Have you ever been to a Pilates-fusion class to get a new spin on things? Maybe it was even a Spin-lates class... If you've been doing the same thing for awhile and want to get some fresh ideas, these types of classes are a great and fun way to break out of “the routine” so to speak. This is great, but in the end... Pilates is Pilates, and the foundation matters!
With the rise in popularity of Pilates, there are many fusion classes these days. Yogalates, Boxilates, you name it and it's been done with Pilates. These types of classes are great for teachers who wish to find their niche in the Pilates market, create something unique, and perhaps offer Pilates to people in other populations or disciplines who may have otherwise been not interested in it.
There may come a point, however, when something has been changed so much you're not sure what you're doing anymore. That's why it's good to return to the root of classical Pilates.
The return to the root is essential for any Pilates practitioner or teacher. The root and foundation must be strong for the branches to thrive! If there is not a good understanding of the principles of Pilates, then the foundation will not be there.
The order of the exercises is of utmost importance in Classical Pilates. This is probably one of the first things to be thrown out the window in contemporary classes today! The sequence was designed to move the body through a full range of motion in all directions. At the same time, the sequence builds intelligently with warm-up exercises in the beginning and more challenging ones at the end. Additionally, there are modifications and variations for every exercise to make it accessible to everyone. Knowledge of this is essential if you have an injury or decide to become a teacher through our Pilates diploma program here at Future Fit Training. Not to mention, there are specific advanced exercises that should only be performed by students who can perform the necessary prerequisites. This is why understanding the classical Pilates sequence just makes so much sense, to advance and deepen anyone's Pilates knowledge.
The work is never done in Pilates. The careful attention to detail the exercises provide create a lifetime of learning. Many contemporary Pilates exercises may be layered with less detail or less refinement so that the exercises are not as effective. A good teacher who knows the classical exercises well can make one small correction in their student, such as breathing or where a body part is, and change the entire experience. This is ultimately the corrective goal of Pilates, in assisting the body to be the best it can be and not just another work out fad!

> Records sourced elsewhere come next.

-- ==== Sys2Proof/Laws/KeepsRegRead.lean ====
section
/-! SUPPORT. What the operations of Machine/RegRead.lean keep. -/
namespace Sys2Proof.Machine


end Sys2Proof.Machine
end

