theorem execPowerLoss_keeps {s r' : State}
    (h : execPowerLoss s = .next r') : Keeps s r' := by
  unfold execPowerLoss at h
  obtain rfl := Host.Outcome.next.inj h
  have hk := Keeps.refl s
  repeat' first
    | (with_reducible assumption) | (with_reducible apply powerLoss_keeps)

theorem execNvmCommit_keeps {s r' : State} (via : Via) (base : W64)
    (h : execNvmCommit via base s = .next r') : Keeps s r' := by
  unfold execNvmCommit at h
  obtain rfl := Host.Outcome.next.inj h
  have hk := Keeps.refl s
  repeat' first
    | (with_reducible assumption) | (with_reducible apply nvmCommit_keeps)

theorem execCommitDone_keeps {s r' : State} (readBackOk : Bool)
    (h : execCommitDone readBackOk s = .next r') : Keeps s r' := by
  unfold execCommitDone at h
  obtain rfl := Host.Outcome.next.inj h
  have hk := Keeps.refl s
  repeat' first
    | (with_reducible assumption) | (with_reducible apply commitDone_keeps)

theorem execRegRead_keeps {s r' : State} (addr : W64)
    (h : execRegRead addr s = .next r') : Keeps s r' := by
  unfold execRegRead at h
  obtain rfl := Host.Outcome.next.inj h
  have hk := Keeps.refl s
  repeat' first
    | (with_reducible assumption) | (with_reducible apply regRead_keeps)

theorem execRegValue_keeps {s r' : State}
    (h : execRegValue s = .next r') : Keeps s r' := by
  unfold execRegValue at h
  obtain rfl := Host.Outcome.next.inj h
  have hk := Keeps.refl s
  repeat' first
    | (with_reducible assumption) | (with_reducible apply regValueRead_keeps)

theorem execBootBegin_keeps {s r' : State} (kind : Byte)
    (h : execBootBegin kind s = .next r') : Keeps s r' := by
  unfold execBootBegin at h
  obtain rfl := Host.Outcome.next.inj h
  have hk := Keeps.refl s
  repeat' first
    | (with_reducible assumption) | (with_reducible apply bootBegin_keeps)

theorem execBootData_keeps {s r' : State} (offset : W32) (data : List Byte)
    (h : execBootData offset data s = .next r') : Keeps s r' := by
  unfold execBootData at h
  obtain rfl := Host.Outcome.next.inj h
  have hk := Keeps.refl s
  repeat' first
    | (with_reducible assumption) | (with_reducible apply bootData_keeps)

theorem execBootEnd_keeps {s r' : State}
    (h : execBootEnd s = .next r') : Keeps s r' := by
  unfold execBootEnd at h
  obtain rfl := Host.Outcome.next.inj h
  have hk := Keeps.refl s
  repeat' first
    | (with_reducible assumption) | (with_reducible apply bootEnd_keeps)

theorem execBootStatus_keeps {s r' : State}
    (h : execBootStatus s = .next r') : Keeps s r' := by
  unfold execBootStatus at h
  obtain rfl := Host.Outcome.next.inj h
  have hk := Keeps.refl s
  repeat' first
    | (with_reducible assumption) | (with_reducible apply bootStatus_keeps)

theorem execBootVerifyDone_keeps {s r' : State} (_key : Verdict) (_sig : Verdict)
    (h : execBootVerifyDone _key _sig s = .next r') : Keeps s r' := by
  unfold execBootVerifyDone at h
  obtain rfl := Host.Outcome.next.inj h
  have hk := Keeps.refl s
  repeat' first
    | (with_reducible assumption) | (with_reducible apply bootVerifyDone_keeps)

theorem execReceiveSignal_keeps {s r' : State} (n : Fin 32)
    (h : execReceiveSignal n s = .next r') : Keeps s r' := by
  unfold execReceiveSignal at h
  obtain rfl := Host.Outcome.next.inj h
  have hk := Keeps.refl s
  repeat' first
    | (with_reducible assumption) | (with_reducible apply receiveSignal_keeps)
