/-- Settles O45: a word by a path of its own is what the register gives; a remote one is the same at its port. -/
theorem registerAccessesComplete : Obligations.RegisterAccessesComplete := by
  refine ⟨fun s p a v b o hopen hreg hgate => congrArg Host.Outcome.next ?firmware,
    fun s src n a v b o hopen hreg hgate => congrArg Host.Outcome.next ?mgmt,
    fun s path a b o hopen hpath hreg hgate hcmd => congrArg Host.Outcome.next ?read,
    fun s path a v b o hopen hpath hreg hgate => congrArg Host.Outcome.next ?gated,
    fun s path a v hopen hpath hreg => ⟨congrArg Host.Outcome.next ?noWrite, congrArg Host.Outcome.next ?noRead⟩,
    fun s a v hopen => ⟨congrArg Host.Outcome.next ?smbWrite, congrArg Host.Outcome.next ?smbRead⟩,
    fun s path a v size hopen hsize => ⟨congrArg Host.Outcome.next ?shortWrite, congrArg Host.Outcome.next ?shortRead⟩,
    fun s u rx a ht hu => congrArg Host.Outcome.next ?remoteRead,
    fun s u rx a v ht hu => congrArg Host.Outcome.next ?remoteWrite,
    fun s u rx a v => ⟨fun ht hu => congrArg Host.Outcome.next ?openRead, fun ht hu => congrArg Host.Outcome.next ?openWrite⟩,
    fun s rx a v hsize => ⟨fun ht => congrArg Host.Outcome.next ?badRead, fun ht => congrArg Host.Outcome.next ?badWrite⟩⟩
  case firmware =>
    rw [registerWrite_word hopen (by simp), writerOf, State.writeReg_open hreg hgate]
  case mgmt =>
    rw [registerWrite_word hopen (by simp), writerOf, State.writeReg_open hreg hgate]
  case read => rw [readClear_word hopen hpath, State.readReg_open hreg hgate hcmd]
  case gated => rw [registerWrite_word hopen hpath, State.writeReg_gated hreg hgate]
  case noWrite => rw [registerWrite_word hopen hpath, State.writeReg_none hreg]
  case noRead => rw [readClear_word hopen hpath, State.readReg_none hreg]
  case smbWrite =>
    unfold Sys2Proof.Machine.registerWrite
    rw [if_neg (by simp [hopen]), if_neg (fun h => h rfl)]
  case smbRead =>
    unfold Sys2Proof.Machine.readClear
    rw [if_neg (by simp [hopen]), if_neg (fun h => h rfl)]
  case shortWrite =>
    unfold Sys2Proof.Machine.registerWrite
    rw [if_neg (by simp [hopen]), if_pos hsize]
  case shortRead =>
    unfold Sys2Proof.Machine.readClear
    rw [if_neg (by simp [hopen]), if_pos hsize]
  case remoteRead =>
    have hbody : mgmtBody false { addr := a } 0 = .mgmt false a 0 := rfl
    rw [Sys2Proof.Machine.mgmtRead, hbody, State.take_here ht, hu, if_neg (fun h => h rfl)]
  case remoteWrite =>
    have hbody : mgmtBody true { addr := a } v = .mgmt true a v := rfl
    rw [Sys2Proof.Machine.mgmtWrite, hbody, State.take_here ht, hu, if_neg (fun h => h rfl)]
    rfl
  case openRead =>
    have hbody : mgmtBody false { addr := a } 0 = .mgmt false a 0 := rfl
    rw [Sys2Proof.Machine.mgmtRead, hbody, State.take_open ht, hu, if_neg (fun h => h rfl)]
  case openWrite =>
    have hbody : mgmtBody true { addr := a } v = .mgmt true a v := rfl
    rw [Sys2Proof.Machine.mgmtWrite, hbody, State.take_open ht, hu, if_neg (fun h => h rfl)]
    rfl
  case badRead => rw [Sys2Proof.Machine.mgmtRead, State.take_here ht, if_pos hsize]
  case badWrite => rw [Sys2Proof.Machine.mgmtWrite, State.take_here ht, if_pos hsize]

/-- DLD_WINDOW and its enable stand at offset 0 of a traverse plat's registers, whatever spills go on. -/
theorem trvRead_deadlockWindow (x : Plat) (k : Nat) (hw : x.dldWindow = 16) (he : x.dldEn = true) :
    x.trvRead k 0x000 = some 0x10010 := by
  rw [Plat.trvRead, hw, he]
  decide

/-- The time-out exponent of drains stands at offset 0x28. -/
theorem trvRead_drainTimeout (x : Plat) (k : Nat) (ht : x.timeoutExp = 14) : x.trvRead k 0x028 = some 14 := by
  rw [Plat.trvRead, ht]
  decide

/-- Settles O51: what reset leaves is given field by field. -/
theorem resetLeavesTheStatedValues : Obligations.ResetLeavesTheStatedValues := by
  intro s
  refine ⟨s.inReset, rfl, rfl, rfl, ?glb, fun g => ?au, fun p => ⟨?window, ?timeout⟩, ?ctl, fun p n => ⟨?cu, ?mu⟩, rfl, rfl, rfl,
    rfl, rfl, rfl, rfl, rfl, rfl⟩
  case glb => rfl
  case au => rfl
  case window => exact trvRead_deadlockWindow (s.inReset.plat p) (s.inReset.spillsNow p) rfl rfl
  case timeout => exact trvRead_drainTimeout (s.inReset.plat p) (s.inReset.spillsNow p) rfl
  case ctl => exact (by decide : fld (0x819 : W64) 8 6 = 8)
  case cu => rfl
  case mu => rfl

end Sys2Proof.Machine
end

section
/-! The frame of the commands of datum time, clocks, power, faults, slots, security time-outs, SMBus and JTAG. -/
namespace Sys2Proof.Machine

/-! ## Every outcome of a command stands in a relation to the state before -/

/-- Whatever command c does to s, the state after stands in relation R to s. -/
def Frames (R : State → State → Prop) (s : State) (c : Instr) : Prop := ∀ t, exec c s = .next t → R s t

theorem Frames.intro {R : State → State → Prop} {s u : State} {c : Instr} (he : exec c s = .next u) (hr : R s u) :
    Frames R s c := fun t ht => by
  have hut : u = t := Host.Outcome.next.inj (he.symm.trans ht)
  rwa [← hut]

/-! ## The array stands -/

theorem State.sameArray.refl (s : State) : s.sameArray s := ⟨rfl, rfl, rfl, rfl, rfl, rfl, rfl, rfl, rfl, rfl, rfl, rfl⟩

theorem State.sameArray.trans {r s t : State} (h : r.sameArray s) (k : s.sameArray t) : r.sameArray t := by
  obtain ⟨h1, h2, h3, h4, h5, h6, h7, h8, h9, h10, h11, h12⟩ := h
  obtain ⟨k1, k2, k3, k4, k5, k6, k7, k8, k9, k10, k11, k12⟩ := k
  exact ⟨k1.trans h1, k2.trans h2, k3.trans h3, k4.trans h4, k5.trans h5, k6.trans h6, k7.trans h7, k8.trans h8,
    k9.trans h9, k10.trans h10, k11.trans h11, k12.trans h12⟩

theorem State.logFault_sameArray (s : State) (c : FClass) (code : Code) (kind inst : Nat) (d : W64) :
    s.sameArray (s.logFault c code kind inst d) := .refl s

/-- A status is recorded beside the array. -/
theorem State.raise_stat_sameArray (s : State) (code : Code) (kind inst : Nat) (d : W64) :
    s.sameArray (s.raise .stat code kind inst d) := .refl s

One of the greatest things about the Classical Pilates method is that it promotes consistency. In order to advance and progress to more challenging exercises, you must first master the basic level ones. And this comes with regular practice, under a teacher as well as on your own. When you practice the Pilates sequence mindfully, it becomes like a habit you can train your body with. You can check in with yourself through the exercises and notice- what feels different today? Is something off, tighter, stronger, looser, or feeling better?
These small details will make a world of difference in not only your Pilates practice but also your journey as a Pilates teacher.